What's the use case for needing the 100th page of a query result, that also doesn't allow you to cache the 100th page locally to retrieve it later?

There are no pages anymore. You fetch a record by ID and next N records.
Right, but in your database query doesn’t that require you to get a monster result set and filter it down in your application layer?

There’s no SQL clause for “WHERE IT WOULD COME AFTER id=ah73d IN THE RESULT SET” as far as I’m aware.

Yah, another downside of cursor-based pagination is: what happens when the record the cursor refers to is deleted?

Do you just crash and ask the user to start over?

Do you have to nudge open cursors on every delete?

My implementation of cursors works by encoding the primary ID of the last row on the page, along with additional information corresponding to the sort order if that's needed.

That way it doesn't matter if the record is deleted - I can still return the next page by showing records that come after that provided cursor value.
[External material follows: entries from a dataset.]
/-- The bytes of a scalar load widened to 64 bits. -/
def widen (size : Nat) (signed : Bool) (v : Nat) : DWord :=
  if signed then (BitVec.ofNat (8 * size) v).signExtend 64 else BitVec.ofNat 64 v

/-- LDS (R352 to R358): a scalar load of 1, 2, 4 or 8 bytes; bit 8 selects sign extension (log entries 25, 27). -/
def idLds (k : Nat) (f : FmtM) (s : State) : State :=
  s.issue k 1 [.s f.h.toNat, .s f.o.toNat, .s f.d.toNat] (decide (f.pg.toNat < 2)) fun s t x =>
    let size := 2 ^ f.w.toNat
    let h := (s.sr k f.h.toNat).toNat % 2 ^ 32
    let ofs := effOffset (s.sr k f.o.toNat) f.disp.toNat size
    let y := s.target k t x h
    match accessFault y ofs size size 1 (Config.freeNat s.free), y with
    | some c, _ => s.taskFault k t x c
    | none, none => s
    | none, some y =>
      let v := widen size (f.pg == 1) (leNat (s.peek y.obj ofs size))
      if y.isLocal then s.setSr k f.d.toNat v
      else if s.hasTag (k / 4) = false then s.waitTag k 1
      else
        let s1 := s.setCtx k { s.ctx k with busy := .s f.d.toNat :: (s.ctx k).busy }
        s1.memTxn k y ofs (.loadScalar k t f.d.toNat v h)

/-- STS: a scalar store of the low bytes of s[d] (log entries 25, 27). -/
def idSts (k : Nat) (f : FmtM) (s : State) : State :=
  s.issue k 1 [.s f.h.toNat, .s f.o.toNat, .s f.d.toNat] (f.pg == 0) fun s t x =>
    let size := 2 ^ f.w.toNat
    let ofs := effOffset (s.sr k f.o.toNat) f.disp.toNat size
    let y := s.target k t x ((s.sr k f.h.toNat).toNat % 2 ^ 32)
    match accessFault y ofs size size 2 (Config.freeNat s.free), y with
    | some c, _ => s.taskFault k t x c
    | none, none => s
    | none, some y =>
      if y.isLocal then s.setBytes y.obj ofs (natLe size (s.sr k f.d.toNat).toNat)
      else if s.hasTag (k / 4) = false then s.waitTag k 1
      else
        let s1 := s.setBytes y.obj ofs (natLe size (s.sr k f.d.toNat).toNat)
        let s2 := s1.setCtx k { s1.ctx k with stores := (s1.ctx k).stores + 1 }
        s2.memTxn k y ofs (.store k t (Place.copy ofs (y.spot ofs)))

/-- LDV: a 64-byte load to v[d] (log entries 25, 27). -/
def idLdv (k : Nat) (f : FmtM) (s : State) : State :=
  s.issue k 1 [.s f.h.toNat, .s f.o.toNat, .v f.d.toNat] (decide (f.d.toNat < 16) && f.pg == 0 && f.w == 0) fun s t x =>
    let h := (s.sr k f.h.toNat).toNat % 2 ^ 32
    let ofs := effOffset (s.sr k f.o.toNat) f.disp.toNat 64
    let y := s.target k t x h
    match accessFault y ofs 64 64 1 (Config.freeNat s.free), y with
    | some c, _ => s.taskFault k t x c
    | none, none => s
    | none, some y =>
      let v := BitVec.ofNat 512 (leNat (s.peek y.obj ofs 64))
      if y.isLocal then s.setVr k f.d.toNat v
      else if s.hasTag (k / 4) = false then s.waitTag k 1
      else
        let s1 := s.setCtx k { s.ctx k with busy := .v f.d.toNat :: (s.ctx k).busy }
        s1.memTxn k y ofs (.loadVector k t f.d.toNat v h)

/-- The bytes of a predicated vector store, from byte `i`: a byte is written where its lane's predicate bit is 1. -/
def State.storeLanes (s : State) (obj ofs ty : Nat) (p : DWord) (v : Vec) : Nat → State
  | 0 => s
  | n + 1 =>
    let s1 := s.storeLanes obj ofs ty p v n
    if p.getLsbD (8 * n / laneBits ty) then s1.setByte obj (ofs + n) (BitVec.ofNat 8 (laneNat v 8 n)) else s1

/-- STV: a 64-byte store of v[d], predicated by p[pg] with lanes of type w (log entries 25, 27). -/
def idStv (k : Nat) (f : FmtM) (s : State) : State :=
  s.issue k 1 [.s f.h.toNat, .s f.o.toNat, .v f.d.toNat, .p f.pg.toNat] (decide (f.d.toNat < 16) && decide (f.w.toNat < 3))
    fun s t x =>
    let ofs := effOffset (s.sr k f.o.toNat) f.disp.toNat 64
    let y := s.target k t x ((s.sr k f.h.toNat).toNat % 2 ^ 32)
    match accessFault y ofs 64 64 2 (Config.freeNat s.free), y with
    | some c, _ => s.taskFault k t x c
    | none, none => s
    | none, some y =>
      if y.isLocal then s.storeLanes y.obj ofs f.w.toNat (s.pr k f.pg.toNat) (s.vr k f.d.toNat) 64
      else if s.hasTag (k / 4) = false then s.waitTag k 1
      else
        let s1 := s.storeLanes y.obj ofs f.w.toNat (s.pr k f.pg.toNat) (s.vr k f.d.toNat) 64
        let s2 := s1.setCtx k { s1.ctx k with stores := (s1.ctx k).stores + 1 }
        s2.memTxn k y ofs (.store k t (Place.copy ofs (y.spot ofs)))

/-- A context that waits at a fence goes on when the fence is satisfied. -/
def State.checkFence (s : State) (k : Nat) : State :=
  match (s.ctx k).wait with
  | .fence st ca => if fenceDone (s.ctx k) st ca then s.setCtx k { s.ctx k with wait := .running } else s
  | _ => s

/-- Whether handle `h` is mirrored: an uncorrectable error is then served from the other copy (R403). -/
def State.mirrored (s : State) (h : Nat) : Bool :=
  match s.handle h with
  | none => false
  | some x => x.mirror

/-- A register of a context that has its result now. -/
def State.ready (s : State) (k : Nat) (r : CtxReg) : State := s.setCtx k { s.ctx k with busy := (s.ctx k).busy.erase r }

/-- Whether a second copy is still to be written: its stack has not been lost (R386, R406). -/
def State.copyLeft (s : State) (copy : Option Nat) : Option Nat :=
  copy.bind fun p => if Tab.get (fun _ => .off) s.plc.hbm (p / 32) = .off then none else some p

/-- TRANSACTION_RESPONSE (R354): the load's register gets its value, or the store is acknowledged; the tag returns. A store to a mirrored handle
completes once its second copy has acknowledged it too (R386; log entry 204). An uncorrectable error on a load from a handle that is not mirrored is a fault
of cause 5 (R373, R403). -/
def transactionResponse (id : Nat) (memError : Bool) (s : State) : State :=
  match s.fab.flight.find? fun x => x.id == id && Txn.arrived x && x.admitted && s.mayAnswer x with
  | none => s
  | some x =>
    let s1 := (s.respond x.respN x.resp).land x
    match x.kind with
    | .loadScalar k t d v h =>
      if (s.ctx k).task = some t then
        match memError && !s.mirrored h, s.task t with
        | true, some y => s1.taskFault k t y 5
        | _, _ => (s1.ready k (.s d)).setSr k d v
      else s1
    | .loadVector k t d v h =>
      if (s.ctx k).task = some t then
        match memError && !s.mirrored h, s.task t with
        | true, some y => s1.taskFault k t y 5
        | _, _ => (s1.ready k (.v d)).setVr k d v
      else s1
    | .store k t copy =>
      if (s.ctx k).task = some t then
        match s.copyLeft copy with
        | some p => s1.startTxn x.init (some p) (8 + p / 32) 1 1 (.store k t none)
        | none => (s1.setCtx k { s1.ctx k with stores := (s1.ctx k).stores - 1 }).checkFence k
      else s1
    | .other => s1
    | .queueOp _ _ => s
    | .call _ _ _ => s

/-! ## Meanings -/

def execINop (k : Nat) (f : FmtR) (s : State) : Host.Outcome State Fault Refusal := .next (idNop k f s)

def execIYield (k : Nat) (f : FmtR) (s : State) : Host.Outcome State Fault Refusal := .next (idYield k f s)

def execIEnd (k : Nat) (f : FmtR) (s : State) : Host.Outcome State Fault Refusal := .next (idEnd k f s)

def execIFence (k : Nat) (f : FmtR) (s : State) : Host.Outcome State Fault Refusal := .next (idFence k f s)

def execIRet (k : Nat) (f : FmtR) (s : State) : Host.Outcome State Fault Refusal := .next (idRet k f s)

def execIJr (k : Nat) (f : FmtR) (s : State) : Host.Outcome State Fault Refusal := .next (idJr k f s)

def execIRdctx (k : Nat) (f : FmtR) (s : State) : Host.Outcome State Fault Refusal := .next (idRdctx k f s)

def execIBr (k : Nat) (f : FmtB) (s : State) : Host.Outcome State Fault Refusal := .next (idBr k f s)

def execIBz (k : Nat) (f : FmtB) (s : State) : Host.Outcome State Fault Refusal := .next (idBz k f s)

def execIBnz (k : Nat) (f : FmtB) (s : State) : Host.Outcome State Fault Refusal := .next (idBnz k f s)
There's an example on this page: https://latest.datasette.io/fixtures/sortable?_sort=sortable

Since the table is sorted by the "sortable" column, the next page link includes this:

    ?_next=15%2Cg%2Cz
15 is the last value for "sortable" on the page, then g,z are the compound primary key for that last row.
Interesting… what happens if new records are added with that 15 value? Do you need an implied secondary sort with the record created time?

Also what if there are more than $page_size records with that 15 value?

Yes, if you want to support new records being added it's up to you to include something like a created date as part of your specified sort order.

More than page_size records with that value works fine - that's why the primary key is included as a tie-breaker.

Doesn’t that take you back to the original problem though: if you delete the primary key the query fails?

Would the created_at be a better option than the primary key? That can’t be deleted or changed, and that would give you a stable secondary sort?

Instead of the cursor being an ID, it could directly encode whatever column(s) you are sorting by. Then you don’t have to locate any record in particular, you can always return records that sort after the cursor.
It’s not a cursor as in a relational database cursor. It’s a cursor, as in an ID of an item in a stably ordered set. There’s no long-running anything to be worried about.